03:07 pm - Why Modern Readers are Less Tolerant of Description
This is just a personal theory, but hey, it makes sense:

One hundred years ago, or even fifty years ago, the average reader did not travel widely and did not have access to full-color photographs or television. They had never seen pyramids, or elephants, or tropical rain forests. Many people had also never seen a prairie, a pine forest, a stretch of English farmland, or an industrial city. This means that the reader's repetoire of pre-conceived images was not as vast as the modern reader's.

Description was inherently interesting because it took readers somewhere they'd never been before. Description was also necessary because brief phrases like "whitewater rapids" or "towering cliff face" were not sufficient to call up any pre-conceived images.
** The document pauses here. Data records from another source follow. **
-- ==== Sys2Proof/Machine/Commits.lean ====
section
/-! DEFINITION. Commits and MODE commands (R92 to R96): the target rules, acceptance, what is refused, and what a tick
makes of them. Times are cycles of the model's clock; the lead of R92 is 200 µs, 40,000 cycles. -/

namespace Sys2Proof.Machine

/-- The lead of R92. -/
def lead : Nat := 40000

/-- An acceptance at cycle `at_` leads a boundary at cycle `b` by 200 µs or more. -/
def onTime (at_ b : Nat) : Bool := decide (at_ + lead ≤ b)

/-- Distance of a target from N, the number of the next tick; before tick 0 no number has wrapped (R92, R400). -/
def Dev.targetDist (d : Dev) (target : Nat) : Int :=
  if d.frm.ticked then sext 32 (target + 2 ^ 32 - d.nextTick) else (target : Int)

/-- The number `k` ticks after the next tick. -/
def Dev.tickAfter (d : Dev) (k : Nat) : Nat := (d.nextTick + k) % 2 ^ 32

/-- The target rules: the new target and whether it is late, or the reason of a refusal, 0 STALE or 1 FAR (R92, R400). -/
def Dev.screen (d : Dev) (target : Nat) : Except Nat (Nat × Bool) :=
  let x := d.targetDist target
  if x ≤ -2 then .error 0
  else if 2 ≤ x then .error 1
  else if x = -1 then .ok (d.nextTick, true)
  else if x = 0 ∧ d.frm.ticked = false then .ok (1, true)
  else .ok (target, false)

/-- Retargeted as late (R92, R103). -/
def Dev.noteLate (d : Dev) : Dev := (d.onFrm (fun f => { f with late := satInc 4095 f.late })).raise 64

/-- Refused, with reason 0 STALE, 1 FAR, 2 DUP or 3 MODE (R92, R103, R237). -/
def Dev.refuseCommit (d : Dev) (isMode : Bool) (sent now reason : Nat) : Dev :=
  ((d.onFrm (fun f => { f with refused := satInc 255 f.refused, reason := reason })).raise 65).commitResult isMode sent 2 reason now

/-- What a commit took passes to the one pending for its new target, whose own governs (R92). -/
def Commit.pass (o c : Commit) : Commit :=
  { o with
    sect := if o.sect.isSome then o.sect else c.sect
    sym := if o.sym.isSome then o.sym else c.sym
    blend := if o.blend.isSome then o.blend else c.blend }

/-- A commit is pending for a target. -/
def Frm.holds (f : Frm) (target : Nat) : Bool := f.commits.any (fun c => c.target == target)

/-- A commit takes the staged sector set, symbol set and blend order (R110, R136, R150). -/
def Commit.take (c : Commit) (e : Eng) : Commit := { c with sect := e.sectStaged, sym := e.symStaged, blend := e.blendStaged }

/-- They are then no longer staged. -/
def Dev.taken (d : Dev) : Dev := d.onEng (fun e => { e with sectStaged := none, symStaged := none, blendStaged := none })

/-- Enter a commit in the pending table, judged now; `took` says that it has taken the staged sets before (R92, R136): one that
COMMIT_DELAY held and that is refused here loses what it took for STALE and FAR and passes it on for DUP (log 40). -/
def Dev.enterCommit (d : Dev) (c : Commit) (took : Bool) : Dev :=
  match d.screen c.target with
  | .error r => d.refuseCommit false c.sent c.target r
  | .ok (t, late) =>
    let d := if late then d.noteLate else d
    if d.frm.holds t then
      let d := if took then
          d.onFrm (fun f => { f with commits := f.commits.map (fun o => if o.target = t then o.pass c else o) })
        else d
      d.refuseCommit false c.sent t 2
    else
      let c := { (if took then c else c.take d.eng) with target := t, at_ := d.now }
      let d := if took then d else d.taken
      (d.onFrm (fun f => { f with commits := f.commits ++ [c] })).commitResult false c.sent (b1 late) 0 t

/-- Enter a MODE command: the target rules, then DUP, then MODE (R94, R412). -/
def Dev.enterMode (d : Dev) (sent m : Nat) : Dev :=
  match d.screen sent with
  | .error r => d.refuseCommit true sent sent r
  | .ok (t, late) =>
    let d := if late then d.noteLate else d
    if d.frm.modePend.isSome then d.refuseCommit true sent t 2
    else if !d.modeValid m || decide (d.pwr.level.toNat < d.minPl m) then d.refuseCommit true sent t 3
    else
      (d.onFrm (fun f => { f with modePend := some { target := t, sent := sent, mode := m, at_ := d.now } })).commitResult
        true sent (b1 late) 0 t

/-- A COMMIT packet is accepted: at once, or after COMMIT_DELAY, with the staged sets as they are now (R469). -/
def Dev.acceptCommit (d : Dev) (target : Nat) (deps : List (Nat × Nat × Bool)) : Dev :=
  let c : Commit := { target := target, deps := deps, sect := none, sym := none, blend := none, at_ := d.now, sent := target }
  if d.test.commitDelay = 0 then d.enterCommit c false
  else
    let x : Delayed := { isMode := false, commit := c.take d.eng, mode := 0, due := d.now + d.test.commitDelay * cyclesPerUs }
    d.taken.onFrm (fun f => { f with delayed := f.delayed ++ [x] })

/-- A MODE packet is accepted. -/
def Dev.acceptMode (d : Dev) (target m : Nat) : Dev :=
  if d.test.commitDelay = 0 then d.enterMode target m
  else
    let c : Commit := { target := target, deps := [], sect := none, sym := none, blend := none, at_ := d.now, sent := target }
    d.onFrm (fun f => { f with delayed := f.delayed ++
      [{ isMode := true, commit := c, mode := m, due := d.now + d.test.commitDelay * cyclesPerUs }] })

/-- The command held back that is due first, of two the older. -/
def firstDue : List Delayed → Option Delayed
  | [] => none
  | x :: xs =>
    match firstDue xs with
    | some y => some (if y.due < x.due then y else x)
    | none => some x

/-- DELAYED_COMMIT_ENTRY: the command held back that is due first enters the pending table, judged then (R469). -/
def execDelayedCommitEntry (s : State) : Host.Outcome State Fault Refusal :=
  .next (s.onDev (fun d =>
    match (if d.pwr.mainOn then firstDue d.frm.delayed else none) with
    | none => d
    | some x =>
      let d := d.onFrm (fun f => { f with delayed := f.delayed.erase x })
      if x.isMode then d.enterMode x.commit.sent x.mode else d.enterCommit x.commit true))

/-! ## Gates (R88, R89, R96) -/

/-- A mode change to another slot length is pending for the next tick (R96). -/
def Dev.slotChange (d : Dev) : Option ModeCmd :=
  match d.frm.modePend with
  | some m => if m.target = d.nextTick ∧ d.slotCyc m.mode ≠ d.slot then some m else none
  | none => none

/-- The content gate of a boundary at cycle `b`; `limit` says that it is the limit (R88, R91, R96). At the limit with a
slot-length change accepted less than 200 µs before, which is then late and starts no transitional frame, the usual gate is
judged (log 103). -/
def Dev.contentGate (d : Dev) (b : Nat) (limit : Bool) : Bool :=
  let usual := d.fixed || d.comp.content == .standalone ||
    d.frm.commits.any (fun c => c.target == d.nextTick && onTime c.at_ b && d.commitReady c)
  match d.slotChange with
  | some m => if onTime m.at_ b then true else if limit then usual else false
  | none => usual

/-! ## A tick's commits (R91, R92, R94 to R96) -/

/-- The MODE command that targets tick `n`: in effect, or late (R92, R94). The second result says that the tick starts a
transitional frame. -/
def Dev.tickMode (d : Dev) (n : Nat) : Dev × Bool :=
  match d.frm.modePend with
  | some m =>
    if m.target ≠ n then (d, false)
    else if onTime m.at_ d.now then
      let trans := d.slotCyc m.mode ≠ d.slot
      (d.onFrm (fun f => { f with
        mode := m.mode, oldMode := f.mode, modePend := none, modeChanges := satInc 65535 f.modeChanges }), trans)
    else
      let t := (n + 1) % 2 ^ 32
      ((d.noteLate.onFrm (fun f => { f with modePend := some { m with target := t } })).commitResult true m.sent 1 0 t, false)
  | none => (d, false)

/-- At the tick that starts a transitional frame every pending target moves one tick later (R96). -/
def Frm.shift (f : Frm) : Frm :=
  { f with
    commits := f.commits.map (fun c => { c with target := (c.target + 1) % 2 ^ 32 })
    modePend := f.modePend.map (fun m => { m with target := (m.target + 1) % 2 ^ 32 }) }

/-- The commit that targets tick `n`: applied when it was accepted 200 µs before, else late (R92). -/
def Dev.tickCommit (d : Dev) (n : Nat) : Dev × Option Commit :=
  match d.frm.commits.find? (fun c => c.target == n) with
  | none => (d, none)
  | some c =>
    let rest := d.frm.commits.filter (fun c => c.target != n)
    let d := d.onFrm (fun f => { f with commits := rest })
    if onTime c.at_ d.now then (d, some c)
    else
      let t := (n + 1) % 2 ^ 32
      let d := d.noteLate
      if d.frm.holds t then
        ((d.onFrm (fun f => { f with commits := f.commits.map (fun o => if o.target = t then o.pass c else o) })).refuseCommit
          false c.sent t 2, none)
      else ((d.onFrm (fun f => { f with commits := f.commits ++ [{ c with target := t }] })).commitResult false c.sent 1 0 t, none)

/-- What a tick does to a slot that its commit names (R90, R91, R110); a frame of the standalone beam leaves every run
unchanged (R128). -/
def Slot.apply (x : Slot) (ready beam : Bool) : Slot :=
  if ready then
    { x with cur := x.staged.getD x.cur, staged := none, staleRun := if beam then x.staleRun else 0 }
  else if beam then x
  else { x with staleRun := satInc 255 x.staleRun, staleTotal := satInc 255 x.staleTotal }

/-- The standalone beam is composed from a tick although a commit is applied at it (R205, R306). -/
def Dev.beamHeld (d : Dev) : Bool := d.keep.standaloneHeld || !d.link.carries

/-- Descriptors, sets and blend order of an applied commit become current (R110, R128, R136, R144, R150, R154). Every slot that
begins a stale run raises LAYER_STALE (R128, R135). -/
def Dev.applyCommit (d : Dev) (c : Commit) : Dev :=
  let begun := c.deps.countP (fun dep => !d.slotReady dep && (nth {} d.eng.slots dep.1).staleRun == 0)
  let beam := d.beamHeld
  let ready (dep : Nat × Nat × Bool) : Bool := d.slotReady dep
  let ceil (i : List Nat) : Nat :=
    if d.eng.libReady then Nat.min (bits (d.entWord (bits (dw i 0) 0 12) 2) 0 20) d.symCeil else d.symCeil
  let above := (c.sym.map (fun s => s.insts.countP (fun i => decide (ceil i < bits (dw i 1) 0 20)))).getD 0
  let d := d.onEng (fun e => { e with
    slots := c.deps.foldl (fun sl dep => updNth sl dep.1 (fun x => x.apply (ready dep) beam)) e.slots
    sect := if c.sect.isSome then c.sect else e.sect
    sectAge := if c.sect.isSome then 0 else e.sectAge
    sym := if c.sym.isSome then c.sym else e.sym
    symAge := if c.sym.isSome then 0 else e.symAge
    symClamped := satAdd 65535 e.symClamped above
    blend := c.blend.getD e.blend })
  if beam then d else (List.range begun).foldl (fun d _ => d.raise 53) d

end Sys2Proof.Machine
end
In general, modern readers still like description, but their taste is different. They like their description in bits and pieces, interspersed around interesting events. Or, if a full paragraph is to be devoted to description, they expect it to do more than simply describe the landscape--they expect the description to cause them to view the landscape in a new way, or evoke new insights into the story, or both.

This is not to say that long descriptive paragraphs are inherently bad, or that there are no readers who like them. But as a rule, modern readers come to the page with vastly different experiences than readers of the last century. This is why "But [insert classic author] did it!" is not a valid justification for opening a story with five paragraphs of weather and landscape.